While waiting in line to be sniffed I felt an acute sense that I have the freedom to engage culturally with any people I choose, in any place and at any time. I was free to engage with people in a way I chose, which was a “Freedom To” I didn’t feel I had in Melbourne, and ultimately, it is the reason I’m here. While I may have had the ability, I didn’t feel I had the freedom to, and I was (and am) largely innocent of cultural alternatives. Standing in that line I thought I have an amazing chance to see cultural alternatives – to see some of the many ways people meaningfully interact – and learn from these. To see value in a form I wouldn’t otherwise be able to recognise, used in a way I didn’t know to find it – and I had no possessions to distract me from this.

Since then, I know my freedom – to move from place to place, see what I like, immerse myself, watch and learn – is something in itself that I can’t value highly enough. And I can’t waste. The second thing to occur to me while standing there was “what a total and utter load of shit this border control is”. We had already been checked by English people on the way onto the ferry, and the English people on the other side – showing probably the correct amount of respect the work of passport control is due – decided not to trust the first English passport control, and check people again. Not that either group of people actually did anything other than maintain stern facial expressions.

I have a small red book, and because of this, I must be permitted entry. Soph has been out of Australia more times than I, but regardless, because Soph’s small book is a different colour she must write more things on some more pieces of paper – to be given entry. Which she did, so they give her entry. Paperwork is the key – not “passport control”. The people with stern expressions are (in my view) a vaguely comical yet totally unnecessary pretend Police force. They are there to check the correctness of paperwork. It’s a clerk’s job, and they’re clerks. So why is the clerk looking so stern? And secondly, shouldn’t any government clerk, when provided with correct paperwork, simply yield? I have the feeling we have many clerks (with stern expressions) under the false impression there is power at their disposal which they are free to exercise at will.

A Change – Pt 1

I’m not sure exactly when there was a change in perspective, but I remember noticing it when I was going for a walk to find a cafe in Berlin. I hadn’t been able to realise it until that walk, as I think it had always been present since landing at Schipol Airport. I had spent the first few weeks truly alert and on guard.

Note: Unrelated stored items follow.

theorem flpDecode_eq_error {rs rm : Nat} {scale mantissa : Word} {e : CommandError}
    (h : flpDecode rs rm scale mantissa = .error e) : e = .invalidParameter ∨ e = .domainViolation := by
  unfold flpDecode at h
  split_ifs at h <;> cases h <;> simp

theorem flpDecode_completes {rs rm : Nat} {scale mantissa : Word} {c : Completion}
    (h : flpDecode rs rm scale mantissa = .ok c) : c.sat = false ∧ c.ResultsFit := by
  cases hlegal : flpLegal rs rm with
  | false =>
    rw [flpDecode_invalid scale mantissa hlegal] at h
    cases h
  | true =>
    by_cases hdom : 2 ^ rs - 1 < scale.toNat ∨ 2 ^ rm - 1 < mantissa.toNat
    · rw [flpDecode_domain hlegal hdom] at h
      cases h
    obtain ⟨hscale, hmantissa⟩ := not_or.1 hdom
    rw [flpDecode_ok hlegal (not_lt.1 hscale) (not_lt.1 hmantissa)
      (flpCode_eq scale.toNat mantissa.toNat rs rm)] at h
    cases h
    obtain ⟨hrs, hrm, hwidth : fullWidth rs rm ≤ 24⟩ := (flpLegal_iff rs rm).1 hlegal
    have hE := two_le_two_pow hrs
    have hfull : 2 ≤ fullWidth rs rm := by
      show 2 ≤ 2 ^ rs - 1 + rm
      omega
    have hmag := flpMagnitude_lt mantissa.toNat hrs hrm (not_lt.1 hscale)
    have hcode := codeword_lt (mantissa.toNat.testBit (rm - 1)) (by omega) hmag
    have hmax := two_pow_le_two_pow_24 hwidth
    rw [codeMag_codeword _ hfull hmag]
    exact ⟨rfl, natAbs_sint32_word32_lt (uqdMag_lt .midtread hfull hwidth hmag),
      natAbs_sint32_zext32_lt (by omega), Nat.two_pow_pos 24⟩

/-- The error of a command word names its cause: an illegal word, a command that refuses its
configuration, or one that refuses an operand, which no encode command does (R70). -/
theorem commandResult_error {v maxr opa opb : Word} {e : CommandError}
    (h : commandResult v maxr opa opb = .error e) :
    (e = .illegalCommand ∧ selectsCommand v = false) ∨
      (e = .invalidParameter ∧ selectsCommand v = true) ∨
      (e = .domainViolation ∧ selectsCommand v = true ∧ selectsEncode v = false) := by
  cases hd : decode v with
  | error e' =>
    obtain rfl := decode_error hd
    rw [commandResult_of_decode_error hd] at h
    cases h
    exact .inl ⟨rfl, by simp [selectsCommand, hd]⟩
  | ok i =>
    rw [commandResult_of_decode_ok hd] at h
    have hcmd : selectsCommand v = true := by simp [selectsCommand, hd]
    right
    cases i with
    | uqEnc nb sch => exact .inl ⟨uqEncode_eq_error h, hcmd⟩
    | flpEnc rs rm => exact .inl ⟨flpEncode_eq_error h, hcmd⟩
    | uqDec nb sch =>
      have hdec : selectsEncode v = false := by simp [selectsEncode, hd]
      exact (uqDecode_eq_error h).imp (⟨·, hcmd⟩) (⟨·, hcmd, hdec⟩)
    | lzc nb =>
      have hdec : selectsEncode v = false := by simp [selectsEncode, hd]
      exact (leadingZeros_eq_error h).imp (⟨·, hcmd⟩) (⟨·, hcmd, hdec⟩)
    | flpDec rs rm =>
      have hdec : selectsEncode v = false := by simp [selectsEncode, hd]
      exact (flpDecode_eq_error h).imp (⟨·, hcmd⟩) (⟨·, hcmd, hdec⟩)
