-- ==== Sys2Proof/Config.lean ====
section
/-! DEFINITION. The implementation parameters of spec/00_scope.md R6 that are fixed for a launch.
NREG and XLEN are fixed by the source and stand in the types. CODE, its length and MEM_INIT are launch inputs
(Machine/State.lean, Machine/Fetch.lean). No rule of the spec leaves an instruction's result undefined, so there is no
free value here. -/

namespace Sys2Proof

/-- R6, R139, R140 (decision D5): how add, sub and cmp compute at byte width. -/
inductive ByteArith where
  | native8
  | wide16
  deriving DecidableEq, Repr

/-- R6, R162 (decision D6): how many bytes a byte-width memory store writes. `word` writes two, `byte` writes one. -/
inductive ByteStore where
  | word
  | byte
  deriving DecidableEq, Repr

/-- R6, R221 (decision D7): which branch conditions are evaluated. -/
inductive BranchEval where
  | reference
  | extended
  deriving DecidableEq, Repr

/-- R6: the parameters of one launch. -/
structure Config where
  memSize    : Nat
  ipBits     : Nat
  byteArith  : ByteArith
  byteStore  : ByteStore
  branchEval : BranchEval
  deriving DecidableEq, Repr

/-- R6: every parameter at the default the spec gives. -/
def Config.default : Config where
  memSize    := 65536
  ipBits     := 16
  byteArith  := .native8
  byteStore  := .word
  branchEval := .reference

/-- R6 (decision D20): the allowed range of MEM_SIZE. -/
abbrev Config.legal (c : Config) : Prop := 1 ≤ c.memSize ∧ c.memSize ≤ 65536

/-- R6, R27 (decision D2): the longest stream a launch accepts, `2^IP_BITS - 1` bytes. -/
def Config.maxCode (c : Config) : Nat := 2 ^ c.ipBits - 1

end Sys2Proof
end

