-- ==== Sys2Proof/Machine/Ops.lean ====
section
/-! DEFINITION. The named operations over the state: registers through a slice, data memory, the flags, `ip`, and
stopping the CORE, which is the only exception it has. -/

namespace Sys2Proof.Machine

/-! ### Registers (10_state.md R20 to R24) -/

/-- R10 `R[i]`. -/
def RegFile.get (f : RegFile) : Reg → Word
  | .ax => f.ax
  | .cx => f.cx
  | .dx => f.dx
  | .bx => f.bx
  | .sp => f.sp
  | .bp => f.bp
  | .si => f.si
  | .di => f.di

/-- R10 `R[i] <- v`. -/
def RegFile.set (f : RegFile) (r : Reg) (v : Word) : RegFile :=
  match r with
  | .ax => { f with ax := v }
  | .cx => { f with cx := v }
  | .dx => { f with dx := v }
  | .bx => { f with bx := v }
  | .sp => { f with sp := v }
  | .bp => { f with bp := v }
  | .si => { f with si := v }
  | .di => { f with di := v }

/-- R23 `RegRead`: a byte slice is zero-extended. -/
def RegFile.read (f : RegFile) (r : RegOp) : Word :=
  match r.slice with
  | .word => f.get r.index
  | .lo => zext16 (lowByte (f.get r.index))
  | .hi => zext16 (highByte (f.get r.index))

/-- R24: what a register holds after a write of `v` through slice `s`. The untouched byte lane keeps its value, and
the data of either lane comes from bits 7:0 of `v`. -/
def Slice.merge (s : Slice) (old v : Word) : Word :=
  match s with
  | .word => v
  | .lo => joinBytes (highByte old) (lowByte v)
  | .hi => joinBytes (lowByte v) (lowByte old)

/-- R24 `RegWrite`. -/
def RegFile.write (f : RegFile) (r : RegOp) (v : Word) : RegFile :=
  f.set r.index (Slice.merge r.slice (f.get r.index) v)

/-- R10 `R[i]` of a state. -/
def State.reg (s : State) (r : Reg) : Word := s.regs.get r

/-- R10 `R[i] <- v`. -/
def State.setReg (s : State) (r : Reg) (v : Word) : State := { s with regs := s.regs.set r v }

/-- R24 `RegWrite` on a state. -/
def State.writeReg (s : State) (r : RegOp) (v : Word) : State := { s with regs := s.regs.write r v }

/-! ### Data memory (20_memory.md R50 to R57) -/

/-- The byte at an index of MEM. -/
def Memory.read : Memory → Nat → Byte
  | [], _ => unlistedByte
  | (k, b) :: m, a => if k = a then b else Memory.read m a

/-- Write the byte at an index of MEM, keeping the canonical form. -/
def Memory.write : Memory → Nat → Byte → Memory
  | [], a, v => if v = unlistedByte then [] else [(a, v)]
  | (k, b) :: m, a, v =>
    if a < k then
      if v = unlistedByte then (k, b) :: m else (a, v) :: (k, b) :: m
    else if a = k then
      if v = unlistedByte then m else (a, v) :: m
    else (k, b) :: Memory.write m a v

/-- R50: the index of MEM that a u16 address reaches, `a mod MEM_SIZE`. -/
def State.memIndex (s : State) (a : Word) : Nat := a.toNat % s.config.memSize

/-- R52 `MemRead(a, 1)`. -/
def State.memRead1 (s : State) (a : Word) : Byte := s.mem.read (s.memIndex a)

/-- R52 `MemRead(a, 2)`: little-endian, and the address of the high byte wraps at 2^16 (R56). -/
def State.memRead2 (s : State) (a : Word) : Word := joinBytes (s.memRead1 (a + 1#16)) (s.memRead1 a)

/-- R53 `MemWrite(a, 1, v)`. -/
def State.memWrite1 (s : State) (a : Word) (v : Byte) : State := { s with mem := s.mem.write (s.memIndex a) v }

/-- R53 `MemWrite(a, 2, v)`: the low byte first, then the high byte. -/
def State.memWrite2 (s : State) (a : Word) (v : Word) : State :=
  (s.memWrite1 a (lowByte v)).memWrite1 (a + 1#16) (highByte v)

/-! ### ip and the flags (R28, R142) -/

/-- R10 `ip <- t`. -/
def State.setIp (s : State) (t : Nat) : State := { s with ip := t }

/-- R142 `ZF <- z; SF <- s`. -/
def State.setFlags (s : State) (z n : Bool) : State := { s with zf := z, sf := n }

/-- R28, R102: the offset of the byte after the instruction `i` found at `ip`. -/
def State.next (s : State) (i : Instr) : Nat := s.ip + i.len

/-- The two flags together. -/
def State.flagSet (s : State) : FlagSet := ⟨s.zf, s.sf⟩

/-! ### Stopping (40_datapath.md R151, 60_exceptions.md R240 to R248) -/

/-- R10 `raise Fault(reason)` and `halt EndOfStream`: taking the CORE's only exception. RUN records the reason; every
register, flag, memory byte and `ip` keep the values they had at the start of the step (R151, R246). There is no handler
and no return: the only way out of Halted is a new launch (R251), which is `State.launch`. -/
def State.halt (s : State) (r : HaltReason) : State := { s with run := .halted r }

/-- R241, R242, R244: the reason a decode fault records. -/
def decodeFaultReason : DecodeFault → HaltReason
  | .unsupportedOpcode => .unsupportedOpcode
  | .truncatedStream => .truncatedStream

/-- R240: the code of a reason. -/
def HaltReason.code : HaltReason → Nat
  | .endOfStream => 0
  | .unsupportedOpcode => 1
  | .truncatedStream => 2
  | .unimplementedDestination => 3
  | .unimplementedCondition => 4
  | .branchOutOfStream => 5

end Sys2Proof.Machine
end

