-- ==== Sys2Proof/Machine/Step.lean ====
section
/-! DEFINITION. One step of the CORE (spec/40_datapath.md R150), and placing one instruction where the next step reads it. -/

namespace Sys2Proof.Machine

/-- R150 `Step(S)`, enabled only when RUN = Running (R33). A fault is a next state in which RUN records it (R151). -/
def step (s : State) : Host.Outcome State Fault Refusal :=
  match s.run with
  | .halted r => .fault (.halted r)
  | .running =>
    if s.atEnd then .next (s.halt .endOfStream)
    else
      match decode s.fetch with
      | .error f => .next (s.halt (decodeFaultReason f))
      | .ok (i, _) => finishStep i s (exec i s)

/-- The state whose next step runs the instruction of a table word: its bytes stand in CODE at `ip`, and RUN is Running.
It stands for the launch's load of a program (assumption log entries 5 and 6). -/
def State.withFetchWord (s : State) (nbits w : Nat) : State :=
  { s with code := placeBytes s.code s.ip (tableWordBytes nbits w), run := .running }

end Sys2Proof.Machine
end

I remember being very focused on my personal safety, giving a lot of attention to my immediate environment, the place we were to sleep, and on more than one occasion checking over my shoulder to see an empty street. I had many of my personal possessions (even those easily replaceable) very close by and regularly prepared to physically ensure a person provided me with what I deemed sufficient personal space. This in itself is very unusual for me, and the only thing I remember being able to identify at the time.

Looking back, I have had this type of alertness and guarded frame of mind a handful of times during my time at work, during periods when it was highly likely someone would be seriously assaulted. After around five weeks in Europe, it may be that I was too tired to maintain this, or I simply had experiences which proved it unnecessary. I imagine it was also hindering my experiences here. I remember very clearly walking down Danziger Straβe, and noticing that this feeling had given way to something very subtly different. The difference was I was (and still am) aware of my environment, though without the constant vigilance associated with impending danger. More importantly (to me) I had the ability to identify the feeling I’d been having.

I then knew why I had more energy, why I was able to easily notice the streetscape, the voices, people’s clothes and the sunshine. I know why I still notice the sunshine, the chatter, the street – and the very occasional dodgy situation. I love how a subtle difference can have a profound effect.

A Side Thought

I was having a chat with Dad a few years ago, no doubt sitting in some cafe some place, and we were talking about muscle memory when playing music. The basic premise is that after some practice and playing of songs, there’s no more need to consciously think of the notes that are needed, the order they’re needed in or where you put your fingers. It’s like the mind becomes quiet and the muscles remember what’s needed and when, and in a way they sort of play for you. It’s an experience - very calming (I don’t know about other people, but for me it can also come with a kind of elation when the band’s tight and the song’s powerful) and I often say it’s like meditation.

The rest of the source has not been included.